Our model comparison revealed that employing the LATER model for predicting RT distributions did a better job explaining the data than using the DDM. Note, though, that to keep the computational demands at a manageable level, we used a closed-form approximation of the RT distribution predicted by the DDM [48]. This approximation does not capture all features implemented in most computational realizations of the DDM; perhaps critically, it does not allow for trial-to-trial variability of the non-decision time. Applied to the present data, a DDM implementation with added trial-to-trial variability of the non-decision time might have significantly improved the performance of this model (whereas it would likely have made less of a difference to the LATER model)–thus reducing the difference in AIC between the LATER model and the DDM. Adding trial-to-trial variability of the non-decision time to the future model implementations may also be important theoretically, as it may be possible to explain some of this variability by adding updating rules that operate on the non-decision time. Critically though, for all the other factors in our model comparison, the best-performing levels turned out the same, whether the DDM or the LATER model was used.

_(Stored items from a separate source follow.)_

theorem witness_EngineWordsCompute : (∃ f, Claims.engineOp (.eaSra 15 1 2) = some (15, 1, 2, f)) ∧
    (∃ f, Claims.engineBranch (.gbLtu 2 1 0x7FFF) = some (2, 1, f, 0x7FFF) ∧ f ((eng0 .running).engine 1 |>.reg 2) ((eng0 .running).engine 1 |>.reg 1)) ∧
    ((eng0 .running).engine 1).out.all (fun r => !r.put) = true ∧ (Instr.esErr 0x3FFF = .esErr 0x3FFF ∨ Instr.esErr 0x3FFF = .geErr 0x3FFF) ∧
    (Instr.geEnd = .esEnd ∨ Instr.geEnd = .geEnd) ∧ (Instr.esDrain = .esDrain ∨ Instr.esDrain = .geDrain) := by
  refine ⟨⟨_, rfl⟩, ⟨_, rfl, ?_⟩, ?_⟩ <;> decide +kernel
theorem witness_CopyEnginesMoveBytes : let s := eng0 .running
    let g := s.engine 1
    s.Inv ∧ 0 < (g.reg 3).toNat ∧ Claims.engineReaches s false .load 8 [g.reg 2] = true ∧
    Claims.engineReaches s false .store 8 [g.reg 1] = true ∧ s.agrees g.xl [(.load, g.reg 2), (.store, g.reg 1)] = true ∧
    Claims.engineReaches s true .load 8 [g.reg 1] = true ∧ (g.reg 6).toNat = 0 ∧ (g.reg 3).toNat ≤ 65536 ∧ g.reg 4 ≠ 0 ∧ g.part < 8 ∧
    (g.reg 2).toNat % 8 = 0 := by unfold State.Inv; decide +kernel
theorem witness_ForagersMoveBytes : let s := eng0 .running
    let g := s.engine 1
    let ids := (List.range 2).map fun k => g.reg 2 + BitVec.ofNat 64 k
    let vals := (List.range 2).map fun k => g.reg 1 + BitVec.ofNat 64 (4 * k)
    s.Inv ∧ (g.reg 2).toNat % 16 = 0 ∧ Claims.engineReaches s false .load 8 [g.reg 2] = true ∧ Claims.engineReaches s true .store 16 [g.reg 2] = true ∧
    (Instr.gwSprw 5 2 1 4 false true).wellFormed = true ∧ (g.reg 4).toNat = 2 ∧ (g.reg 5).toNat % 16 = 0 ∧ (g.reg 1).toNat % 4 = 0 ∧
    Claims.engineReaches s false .load 1 ids = true ∧ Claims.engineReaches s false .load 4 vals = true ∧
    ids.all (fun a => leNat (Claims.engineBytes s false a 1) < 64) = true ∧
    ((Claims.steps (g.reg 5) (List.replicate 256 0)).all fun w => Claims.engineReaches s false .store w.2.length [w.1]) = true ∧
    s.agrees g.xl (ids.map (fun a => (.load, a)) ++ vals.map (fun a => (.load, a)) ++
      (Claims.steps (g.reg 5) (List.replicate 256 0)).map fun w => (.store, w.1)) = true ∧
    (let ws := Claims.steps (g.reg 5) (List.replicate 256 0);
      Claims.apart s g.xl (ws.map (·.1)) (ws.map fun w => (w.1, w.2.length)) = true) := by unfold State.Inv; decide +kernel
theorem witness_ForagersMoveBytes_forms : Claims.gwSpread (.gwSprw 5 2 1 4 false true) = some (5, 2, 1, 4, 4, false, true) ∧
    Claims.gwLoad (.gwLd 4 2 false true) = some (4, 2, 8, false, true) ∧ Claims.gwStore (.gwSq 2 4 true false) = some (2, 4, 16, true, false) :=
  ⟨rfl, rfl, rfl⟩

Note that, while we tested a large number of possible models, there potentially are other models that might perform even better. In particular, a model that allows several updating rules to operate at once would likely perform somewhat better than our winning model. In the present study, we limited our comparisons to parsimonious models with one updating rule based on the RDF and one based on the TDD, assuming that manipulation of the RDF or the TDD only affects one distinctive process that is reflected in either the starting point S0 or the accumulation rate r. However, it remains possible that the RDF and/or the TDD influence RTs through more than one mechanism in parallel–in which case our model comparison would have identified only that mechanism which accounts for the largest portion of the inter-trial effects. In future work, it will be interesting to determine whether a model which permits the RDF and/or the TDD to operate through more than one mechanism can explain the data significantly better.

In our model, we treated target-absent trials similar to target-present trials, given that pop-out targets are detected efficiently (based on spatially parallel search), that is: with pop-out targets, a target-presence versus -absence decision can be made by setting a single threshold on the search-guiding overall-saliency map [49]. Indeed, our model predicts RTs well on both target-absent and target-present trials. However, deciding that a target is absent in a non-pop-out search task may be quite different. In a non-pop-out search display, every item in the search display would in principle need to be processed to (reliably) arrive at a correct target-absent decision [50], though some process terminating the search (and triggering a target-absent decision) prior to exhaustive scanning of all display items may also be involved [16,51]. In any case, to model non-pop-out search, a more complex model may be required in which multiple stages of evidence accumulation typically occur before a response is triggered, corresponding to checking individual items to determine whether or not they are the target.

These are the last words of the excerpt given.